**Problem:** In the material below, the lines from the one containing "Queue.remove]" through the one containing "ticket, BitVec.msb_eq_toInt, decide_eq_true_eq]" are to be given again exactly, ends included, and no others.
________
/-- Each row of Table 05-4 runs the compare of its relation, which is the table's on values that are no NaN. -/
theorem fpCmpRows_exec : ∀ r ∈ fpCmpRows, ∃ f : Ev → Ev → Bool,
    (∀ o s, exec (r.1 o) s = fpCmp o f r.2.2.1 r.2.2.2 s) ∧
      ∀ x y : Ev, x.isNan = false → y.isNan = false → f x y = r.2.1 x y := by
  simp only [fpCmpRows, List.forall_mem_cons, List.not_mem_nil, false_implies, implies_true, and_true]
  refine ⟨⟨_, exec_vmfeq, fun _ _ _ _ => rfl⟩, ⟨_, exec_vmfne, fun _ _ _ _ => rfl⟩, ⟨_, exec_vmflt, fun _ _ _ _ => rfl⟩,
    ⟨_, exec_vmfle, fun x y hx hy => ?le⟩, ⟨_, exec_vmfgt, fun _ _ _ _ => rfl⟩, ⟨_, exec_vmfge, fun x y hx hy => ?ge⟩⟩
  case le => exact (lt_or_eq_of_not_nan hx hy).symm
  case ge => rw [evEq_comm, lt_or_eq_of_not_nan hy hx]

/-- Settles O3: every integer row by its relation on bit vectors, every row of Table 05-4 by its relation on values that are no NaN. -/
theorem compares : Obligations.Compares := by
  unfold Obligations.Compares
  intro o s
  constructor
  · intro r hr
    obtain ⟨f, he, hrel⟩ := intCmpRows_exec r hr
    exact intCmp_writesMask (he o s) hrel
  · intro r hr
    obtain ⟨f, he, hrel⟩ := fpCmpRows_exec r hr
    exact fpCmp_writesMask (he o s) hrel

end Sys2Proof.Proofs.Compares
end

section
/-! Queues, turnstiles and slot pools (R222 to R227, R290 to R295): what each instruction comes to on an operand that names one, and O28. -/
namespace Sys2Proof.Proofs.Queues
open Sys2Proof.Machine Sys2Proof.Claims

/-! ### Writing the stash back -/

@[simp] theorem retirePage_queues (s : State) (p : Nat) : (s.retirePage p).queues = s.queues := by
  unfold State.retirePage; split <;> rfl

@[simp] theorem cleanStash_queues (s : State) (c : Nat) : (cleanStash s c).queues = s.queues := by
  have keeps := writeBack_keeps State.queues (testWaits_keeps State.queues retirePage_queues (fun _ _ => rfl))
  simp [cleanStash, keeps]

/-! ### Pushes (R222, R223, R224) -/

/-- The statement's record of a submission and its state after a push are the machine's. -/
theorem newRec_eq_submitted (s : State) (ws : List Word) : newRec s ws = submitted s ws := rfl

theorem pushItem_eq (s : State) (n : Nat) (q : Queue) (r : TaskRec) :
    pushItem s n q r = (if q.threshold ≤ q.items.length + 1 then 2 else 0, afterPush s n q r) := by
  simp only [pushItem, List.length_append, List.length_singleton]
  rfl

/-- A push of an item that its queue accepts turns on the room in the queue alone. -/
theorem push_of_item {s u : State} {o : OpR} {n : Nat} {q : Queue} {ws : List Word} (nb : Bool)
    (hq : s.queueOf (s.xr o.rs1) = some (n, q)) (hread : readItem s (s.xr o.rs2).toNat q.itemWords n = .done (ws, u))
    (hok : q.records = true → recordReason (wordAt ws 4) (s.hart.priv != .U) = none) :
    push nb o s =
      if q.items.length < q.capacity then
        .next ((afterPush (cleanStash u s.cur.1) n q (submitted s ws)).setX o.rd
          (BitVec.ofNat 64 (if q.threshold ≤ q.items.length + 1 then 2 else 0)))
      else if nb then .next (u.setX o.rd 1) else .wait s := by
  have accepted : (if q.records then recordReason (wordAt ws 4) (s.hart.priv != .U) else none) = none := by
    split
    · next h => exact hok h
    · rfl
  simp only [push, hq, hread, Res.body, accepted, pushItem_eq, newRec_eq_submitted]

/-- The status of a push as a word. -/
theorem pushStatus_ofNat (full : Prop) [Decidable full] :
    BitVec.ofNat 64 (if full then 2 else 0) = if full then (2 : Word) else 0 := by
  split <;> rfl

theorem push_with_room {s u : State} {o : OpR} {n : Nat} {q : Queue} {ws : List Word} (nb : Bool)
    (hq : s.queueOf (s.xr o.rs1) = some (n, q)) (hread : readItem s (s.xr o.rs2).toNat q.itemWords n = .done (ws, u))
    (hok : q.records = true → recordReason (wordAt ws 4) (s.hart.priv != .U) = none) (room : q.items.length < q.capacity) :
    push nb o s = .next ((afterPush (cleanStash u s.cur.1) n q (submitted s ws)).setX o.rd
      (if q.threshold ≤ q.items.length + 1 then 2 else 0)) := by
  rw [push_of_item nb hq hread hok, if_pos room, pushStatus_ofNat]

theorem push_when_full {s u : State} {o : OpR} {n : Nat} {q : Queue} {ws : List Word} (nb : Bool)
    (hq : s.queueOf (s.xr o.rs1) = some (n, q)) (hread : readItem s (s.xr o.rs2).toNat q.itemWords n = .done (ws, u))
    (hok : q.records = true → recordReason (wordAt ws 4) (s.hart.priv != .U) = none) (full : q.capacity ≤ q.items.length) :
    push nb o s = if nb then .next (u.setX o.rd 1) else .wait s := by
  rw [push_of_item nb hq hread hok, if_neg (Nat.not_lt.mpr full)]

/-! ### The gate (R224) -/

theorem qpushGate_sorted {s : State} {o : OpR} {n : Nat} {q : Queue} (hq : s.queueOf (s.xr o.rs1) = some (n, q)) (gated : q.mode = 2) :
    let u := { cleanStash s s.cur.1 with queues := s.queues.put n { q with gate := max q.gate (s.xr o.rs2).toNat } }
    exec (.qpushGate o) s = finish (.next ((if q.records then wakeDie u (n % 4) else u).setX o.rd 0)) := by
  simp only [exec_qpushGate, execQpushGate, hq, gated, State.setQueue, cleanStash_queues]
  rfl

theorem qpushGate_unsorted {s : State} {o : OpR} {n : Nat} {q : Queue} (hq : s.queueOf (s.xr o.rs1) = some (n, q)) (ungated : q.mode ≠ 2) :
    exec (.qpushGate o) s = .next (takeException s (exc50 3 n)) := by
  simp only [exec_qpushGate, execQpushGate, hq, if_pos ungated]
  rfl

/-! ### Pops and lengths (R225) -/

/-- A pop of a queue of 16-byte items to an aligned place delivers its next item. -/
theorem pop_item {s u : State} {o : OpR} {n : Nat} {q : Queue} {i : QItem} (nb : Bool)
    (hq : s.queueOf (s.xr o.rs1) = some (n, q)) (data : q.records = false) (aligned : (s.xr o.rs2).toNat % 16 = 0)
    (hi : q.next = some i) (hput : plainPut s s.hart.dataXlat (s.xr o.rs2).toNat i.task.words = .done u) :
    pop nb o s = .next (({ u with queues := u.queues.put n { q with items := q.items.erase i } } : State).setX o.rd 0) := by
  simp only [pop, hq, data, aligned, hi, hput, Bool.false_eq_true, ne_eq, not_true_eq_false, if_false, Res.body, State.setQueue,
    Queue.remove]

theorem pop_nothing {s : State} {o : OpR} {n : Nat} {q : Queue} (nb : Bool) (hq : s.queueOf (s.xr o.rs1) = some (n, q))
    (data : q.records = false) (aligned : (s.xr o.rs2).toNat % 16 = 0) (hnone : q.next = none) :
    pop nb o s = if nb then .next (s.setX o.rd 1) else .wait s := by
  simp only [pop, hq, data, aligned, hnone, Bool.false_eq_true, ne_eq, not_true_eq_false, if_false]

theorem qlen_of_queue {s : State} {o : OpDS} {n : Nat} {q : Queue} (hq : s.queueOf (s.xr o.rs1) = some (n, q)) :
    exec (.qlen o) s = finish (.next (s.setX o.d (BitVec.ofNat 64 q.items.length))) := by
  simp only [exec_qlen, execQlen, hq]

theorem qlen_of_none {s : State} {o : OpDS} (hq : s.queueOf (s.xr o.rs1) = none) :
    exec (.qlen o) s = .next (takeException s (exc50 1 (s.xr o.rs1).toNat)) := by
  simp only [exec_qlen, execQlen, hq]
  rfl

/-! ### Turnstiles (R226) -/

theorem qticket_of_turn {s : State} {o : OpDS} {d i : Nat} {t : Turnstile} (ht : s.turnOf (s.xr o.rs1) = some (d, i, t)) :
    exec (.qticket o) s = finish (.next ((s.setTurn d i { t with next := t.next + 1 }).setX o.d (t.next.zeroExtend 64))) := by
  simp only [exec_qticket, execQticket, ht]

theorem qticket_of_none {s : State} {o : OpDS} (ht : s.turnOf (s.xr o.rs1) = none) :
    exec (.qticket o) s = .next (takeException s (exc50 1 (s.xr o.rs1).toNat)) := by
  simp only [exec_qticket, execQticket, ht]
  rfl

/-- A turn has come when the difference modulo 2^32 of serving and the ticket is not negative. -/
theorem qturn_of_turn {s : State} {rs1 rs2 : Reg} {d i : Nat} {t : Turnstile} (ht : s.turnOf (s.xr rs1) = some (d, i, t)) :
    exec (.qturn rs1 rs2) s =
      finish (if (t.serving - (s.xr rs2).setWidth 32).toInt < 0 then .wait s else .next s) := by
  have ticket : BitVec.ofNat 32 (s.xr rs2).toNat = (s.xr rs2).setWidth 32 := rfl
  simp only [exec_qturn, execQturn, ht, ticket, BitVec.msb_eq_toInt, decide_eq_true_eq]

theorem qnext_of_turn {s : State} {rs1 : Reg} {d i : Nat} {t : Turnstile} (ht : s.turnOf (s.xr rs1) = some (d, i, t)) :
    exec (.qnext rs1) s = finish (.next ((cleanStash s s.cur.1).setTurn d i { t with serving := t.serving + 1 })) := by
  simp only [exec_qnext, execQnext, ht]

/-! ### Slot pools (R227) -/

theorem slotget_lowest {s : State} {o : OpDS} {d i n : Nat} {p : Pool} (hp : s.poolOf (s.xr o.rs1) = some (d, i, p))
    (hn : n < p.size) (free : n ∉ p.out) (lowest : ∀ m, m < n → m ∈ p.out) :
    exec (.slotget o) s = finish (.next ((s.setPool d i { p with out := p.out ++ [n] }).setX o.d (BitVec.ofNat 64 n))) := by
  have found : (List.range p.size).find? (fun m => !p.out.contains m) = some n := by
    simpa [List.find?_range_eq_some, hn, free] using lowest
  simp only [exec_slotget, execSlotget, hp, found]

theorem slotget_exhausted {s : State} {o : OpDS} {d i : Nat} {p : Pool} (hp : s.poolOf (s.xr o.rs1) = some (d, i, p))
    (out : ∀ m, m < p.size → m ∈ p.out) : exec (.slotget o) s = finish (.next (s.setX o.d (.allOnes 64))) := by
  have none_found : (List.range p.size).find? (fun m => !p.out.contains m) = none := by
    simpa [List.find?_range_eq_none] using out
  simp only [exec_slotget, execSlotget, hp, none_found]
  rfl

theorem slotget_of_none {s : State} {o : OpDS} (hp : s.poolOf (s.xr o.rs1) = none) :
    exec (.slotget o) s = .next (takeException s (exc50 1 (s.xr o.rs1).toNat)) := by
  simp only [exec_slotget, execSlotget, hp]
  rfl

theorem slotret_out {s : State} {rs1 rs2 : Reg} {d i : Nat} {p : Pool} (hp : s.poolOf (s.xr rs1) = some (d, i, p))
    (out : (s.xr rs2).toNat ∈ p.out) : exec (.slotret rs1 rs2) s =
      finish (.next ((cleanStash s s.cur.1).setPool d i { p with out := p.out.filter (fun m => m != (s.xr rs2).toNat) })) := by
  simp only [exec_slotret, execSlotret, hp, List.contains_iff_mem, if_pos out]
________
**Answer to the problem:**
    Queue.remove]

theorem pop_nothing {s : State} {o : OpR} {n : Nat} {q : Queue} (nb : Bool) (hq : s.queueOf (s.xr o.rs1) = some (n, q))
    (data : q.records = false) (aligned : (s.xr o.rs2).toNat % 16 = 0) (hnone : q.next = none) :
    pop nb o s = if nb then .next (s.setX o.rd 1) else .wait s := by
  simp only [pop, hq, data, aligned, hnone, Bool.false_eq_true, ne_eq, not_true_eq_false, if_false]

theorem qlen_of_queue {s : State} {o : OpDS} {n : Nat} {q : Queue} (hq : s.queueOf (s.xr o.rs1) = some (n, q)) :
    exec (.qlen o) s = finish (.next (s.setX o.d (BitVec.ofNat 64 q.items.length))) := by
  simp only [exec_qlen, execQlen, hq]

theorem qlen_of_none {s : State} {o : OpDS} (hq : s.queueOf (s.xr o.rs1) = none) :
    exec (.qlen o) s = .next (takeException s (exc50 1 (s.xr o.rs1).toNat)) := by
  simp only [exec_qlen, execQlen, hq]
  rfl

/-! ### Turnstiles (R226) -/

theorem qticket_of_turn {s : State} {o : OpDS} {d i : Nat} {t : Turnstile} (ht : s.turnOf (s.xr o.rs1) = some (d, i, t)) :
    exec (.qticket o) s = finish (.next ((s.setTurn d i { t with next := t.next + 1 }).setX o.d (t.next.zeroExtend 64))) := by
  simp only [exec_qticket, execQticket, ht]

theorem qticket_of_none {s : State} {o : OpDS} (ht : s.turnOf (s.xr o.rs1) = none) :
    exec (.qticket o) s = .next (takeException s (exc50 1 (s.xr o.rs1).toNat)) := by
  simp only [exec_qticket, execQticket, ht]
  rfl

/-- A turn has come when the difference modulo 2^32 of serving and the ticket is not negative. -/
theorem qturn_of_turn {s : State} {rs1 rs2 : Reg} {d i : Nat} {t : Turnstile} (ht : s.turnOf (s.xr rs1) = some (d, i, t)) :
    exec (.qturn rs1 rs2) s =
      finish (if (t.serving - (s.xr rs2).setWidth 32).toInt < 0 then .wait s else .next s) := by
  have ticket : BitVec.ofNat 32 (s.xr rs2).toNat = (s.xr rs2).setWidth 32 := rfl
  simp only [exec_qturn, execQturn, ht, ticket, BitVec.msb_eq_toInt, decide_eq_true_eq]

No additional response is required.